Teks sundarigama tidak hanya mendeskripsikan hari-hari suci menurut perhitungan bulan (purnama atau tilem) atau pun pawukon serta jenis-jenis upakara yang patut dibuat umat Hindu pada saat merayakan hari-hari suci tersebut, tetapi juga menjelaskan tujuan bahkan makna perayaan hari-hari suci tersebut. Secara umum dapat dikatakan bahwa tujuan dan makna perayaan hari-hari suci umat Hindu menurut Lontar Sundarigama adalah menjaga keseimbangan dan keharmonisan hubungan manusia dengan Tuhan /Ida Sanghyang Widhi Wasa; Hubungan manusia dengan manusia; dan hubungan manusia dengan alam lingkungan. Dengan demikian, dapat dikatakan bahwa umat Hindu Bali melakukan upacara agama adalah dari dan untuk keselamatan alam semesta beserta seluruh isinya.
*Tattwa Sangkaning Dadi Janma adalah sebuah pustaka lontar yang memuat ajaran tentang hakikat Siwa. Lontar ini mengacu pada pustaka yang lebih tua seperti, Bhuwanakosa, Wrehaspati Tattwa, Tattwa Jnana, Jnana Siddhanta, Ganapati Tattwa.
Materi Pokok yang diajarkan dalam pustaka Tattwa Sangkaning Dadi Janma adalah pengetahuan rahasia, yaitu tentang ilmu kadyatmikan, ilmu untuk melepaskan Sang Hyang Urip untuk kembali ke asalnya atau kamoksan, kalepasan, kesunyataan. Janganlah mengajarkan kepada murid yang tidak mentaati tata krama.
Dan kepada orang yang tidak terpelajar, rahasiakanlah ajaran Beliau para Resi, sebab murid yang pandai tetapi tidak bermoral, tidak mentaati tata krama dan tidak hormat kepada guru, itu akan mendapat petaka besar bagi si murid.

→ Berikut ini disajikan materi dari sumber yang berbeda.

-- ==== Sys2Proof/Tests/Slice0.lean ====
section
/-! SUPPORT. Tests/Slice0.lean: for every statement of Obligations.lean a state and operands that meet its hypotheses
(`wit_…`), what one step does on them (`test_…`, expected from the rules the statement cites), and terms that the
well-formedness checks refuse. -/

open Sys2Proof Sys2Proof.Machine
namespace Sys2Proof.Tests

-- One at a time: each check of a whole command takes a thread with a large stack.
set_option Elab.async false

/-! ## Small states -/

/-- In service: standby and main power, both hosts, port A up. -/
def up : State :=
  { State.reset with
    boot := { State.reset.boot with standby := true, pwrGood := true }
    muster := { State.reset.muster with hosts := 3 }
    hostA := { State.reset.hostA with linkUp := true }
    faults := { State.reset.faults with estateState := 0 } }

/-- A plain request by the steward's window, and by the side-band. -/
def ask (i sub n : Nat) (b : Blob) : Access := ⟨.pf .a, .window 1 4 true, 0, i, sub, 255, 5, 0, n, 0, 0, b⟩
def askA : Access := ask 0 0 0 ⟨0, 0⟩
def askB : Access := { askA with path := .pf .b }
def askSide : Access := { askA with path := .sideband 0, via := .wizor ⟨0x52573947, 1, 0, 0, 1, true, 0⟩ }

/-- A plain command record. -/
def rec0 : CmdRec := ⟨false, 0, 0, 0, 0⟩
/-- Cuvee 1 as given. -/
def withCv (s : State) (v : Cuvee) : State := s.updCuvee 1 fun _ => v
def cv (st : CvState) : Cuvee := { Cuvee.init with state := st }
/-- Cuvee 1 holds tile 0 and pseudo-channel 0, its cluster is ON, its shape has a ring pair and a page. -/
def shaped (v : Cuvee) : State :=
  let s := withCv up v
  let s := { s with muster := { s.muster with tileMap := s.muster.tileMap.insert 0 0 } }
  let s := s.setDomain 0 2
  (((s.setVal 0x3014 1 ⟨2, 0⟩).setVal 0x3015 1 ⟨2, 0⟩).setVal 0x3016 1 (Blob.scalar 8 (2 ^ 21 + 2 ^ 32 * 16))).setVal 0x301A 1
    ⟨16, 2 ^ 48 + 2 ^ 64⟩

/-- What an outcome's next state satisfies. -/
def nextHas (o : Host.Outcome State Fault Refusal) (f : State → Bool) : Bool :=
  match o with
  | .next t => f t
  | _ => false

/-! ## Witnesses: hypotheses that can be met -/

/-- The fourteen commands of a cuvee, each with a state of cuvee 1 that allows it. -/
def cuveeCases : List ((Access → Nat → CmdRec → Instr) × Nat × State × CmdRec) :=
  let on := { up with cad := { up.cad with state := .locked } }
  [(.create, 1, up, rec0), (.bind, 2, shaped (cv .defined), { rec0 with arg := 1 }), (.unbind, 3, withCv up (cv .bound), rec0),
   (.start, 4, withCv on (cv .bound), rec0), (.pause, 5, withCv up (cv .running), rec0),
   (.resume, 6, withCv on (cv .paused), rec0), (.freeze, 7, withCv up (cv .running), rec0),
   (.thaw, 8, withCv on (cv .frozen), rec0), (.save, 9, withCv up (cv .frozen), rec0),
   (.restore, 10, withCv up (cv .bound), rec0), (.reset, 11, withCv up (cv .bound), rec0),
   (.release, 12, withCv up (cv .bound), rec0), (.rebind, 13, shaped (cv .defined), rec0),
   (.cancel, 14, withCv up { cv .bound with rebindActive := true }, rec0)]

theorem wit_CuveeCommandsAreStaged : cuveeCases.all (fun x =>
    x.2.2.1.hears askA && askA.path == .pf x.2.2.1.dict.steward && x.2.2.1.recordStatus x.2.1 x.2.2.2 == 0 &&
      x.2.2.1.commandStatus .manager 1 x.2.1 x.2.2.2.arg == (0, false) && (x.2.2.1.cuvee 1).staged == none) = true := by
  decide +kernel
theorem test_CuveeCommandsAreStaged :
    (cuveeCases.map fun x => nextHas (exec (x.1 askA 1 x.2.2.2) x.2.2.1) fun t => t.answered askA 9 && (match (t.cuvee 1).staged with | some st => st.code == x.2.1 && st.cmd == x.2.2.2 && st.due == x.2.2.1.time.epochs+1 && st.by_ == .manager | none => false) && (t.cuvee 1).status.code == x.2.1 && (t.cuvee 1).status.phase == 1 && (t.cuvee 1).status.seq == 1).all id = true := by decide +kernel

def staged0 : Staged := ⟨0, 5, rec0, 1, .manager, 16, 0⟩
def busy : State := withCv up { cv .running with staged := some staged0 }
theorem wit_OneAtATime : busy.hears askA = true ∧ askA.path = .pf busy.dict.steward ∧ busy.recordStatus 5 rec0 = 0 ∧
    busy.legal 1 5 = true ∧ (busy.cuvee 1).staged = some staged0 := by decide +kernel
theorem test_OneAtATime :
    (nextHas (exec (.pause askA 1 rec0) busy) fun t => t.answered askA 8 && t.cuvees == busy.cuvees) = true := by decide +kernel
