-- ==== Sys2Proof/Machine/Ring.lean ====
section
/-! DEFINITION. The commands of the Event Ring Writer: RING_TAKE_RECORD (R133), RING_RESTART_CARRY_OUT (R139) and
RING_RELEASED (R140, R149, R150). -/

namespace Sys2Proof.Machine

/-- The queue is emptied: a full or broken ring drops every record it holds (R133). -/
def State.dropRecords (s : State) : State := s.withRing { s.ring with queue := [] }

/-- The writer takes the head record (R133): an ACTIVE ring that is not full has it written. A ring that is full drops
it with OVERRUN and a broken one without a flag, and after a drop the writer acts at once on the next in the same way,
so the step leaves no record in the queue. -/
def State.takeRecord (s : State) : State :=
  match s.ring.queue with
  | [] => s
  | e :: rest =>
    match s.ring.state with
    | .active =>
      if s.ring.isFull then s.dropRecords.raiseOverrun
      else s.withRing { s.ring with queue := rest, phase := .record, issued := false, inHand := some e }
    | .broken | .inactive => s.dropRecords

/-- RING_TAKE_RECORD (R133): when the phase is IDLE and no restart is pending. -/
def execRingTakeRecord (s : State) : Host.Outcome State Fault Refusal :=
  .next (s.afterWords fun t =>
    if t.ring.phase = .idle ∧ t.ring.restart = none ∧ t.pins.rstnAsserted = false then t.takeRecord else t)

/-- The restart is carried out (R139). -/
def State.carryOutRestart (base : Addr) (size : Nat) (s : State) : State :=
  let s := s.withRing { s.ring with
    base := base
    size := size
    produced := 0
    consumed := 0
    state := .active
    restart := none
    phase := .index
    issued := false
    inHand := none
    zeroWrite := some .restart }
  s.setFlags { s.cm.flags with ringBroken := false, overrun := false }

/-- The restart is carried out once it is pending and the phase is IDLE (R139). -/
def State.tryRestart (s : State) : State :=
  match s.ring.restart with
  | some (base, size) =>
    if s.ring.phase = .idle ∧ s.pins.rstnAsserted = false then s.carryOutRestart base size else s
  | none => s

/-- RING_RESTART_CARRY_OUT (R139). -/
def execRingRestartCarryOut (s : State) : Host.Outcome State Fault Refusal := .next (s.afterWords State.tryRestart)

/-- The ring is released, and the mode becomes BYPASS (R140; R149, step 6; R150, steps 4 and 5): PRODUCED and CONSUMED
are kept, the fatal cause is NONE, FATAL is clear, and the request in progress ends. -/
def State.releaseRing (s : State) : State :=
  let s := s.withRing { s.ring with state := .inactive, attnEnable := false }
  let s := (s.setMode .bypass .noCause).setFatal false
  (s.withCm { s.cm with leaving := .stay }).endRequest .done none

/-- RING_RELEASED (R140): when the release is awaited, no restart is pending, the queue is empty and the phase is
IDLE. -/
def execRingReleased (s : State) : Host.Outcome State Fault Refusal :=
  .next (s.afterWords fun t =>
    if t.cm.leaving = .releasing ∧ t.ring.restart = none ∧ t.ring.queue = [] ∧ t.ring.phase = .idle
      ∧ t.pins.rstnAsserted = false
    then t.releaseRing else t)

end Sys2Proof.Machine
end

Sebaliknya, walaupun murid itu agak kurang, kalau mentaati ajaran tata krama dari guru, pastilah murid itu akan berhasil.
*Tutur Bhuwana Mareka adalah lontar yang memuat ajaran tentang Siwa. Bahasa yang digunakan adalah bahasa campuran antara Bahasa Jawa Kuno dan Bahasa Sansekerta yang disajikan dalam bentuk sloka. Adapun materi pokok yang diajarkan dalam Lontar Bhuwana Mareka ini adalah pengetahuan tentang “ilmu kadyatmikan” yang dapat dijadikan oleh para yogi atau para jnanin untuk mencapai kalepasan/kamoksan.
Sang Hyang Mareka sesungguhnya adalah awal dan akhir segala yang ada. Ia adalah Sunya, pokok ajaran Bhuwana Mareka. Ia adalah Sang Hyang Utama yang sesungguhnya tidak diketahui oleh siapapun. Rahasia diantara yang rahasia. Ia yang misteri ini selalu dirindukan oleh orang-orang suci, maka selalu direnungkan dalam sanubari. Ialah tujuan dan hakekat ajaran kamoksan. Sesungguhnya Ia esa dan suci, ada di mana-mana, ada pada segala, inti alam semesta. Ialah yang disebut dengan berbagai nama menurut kedudukan, fungsi dan harapan pemuja-Nya.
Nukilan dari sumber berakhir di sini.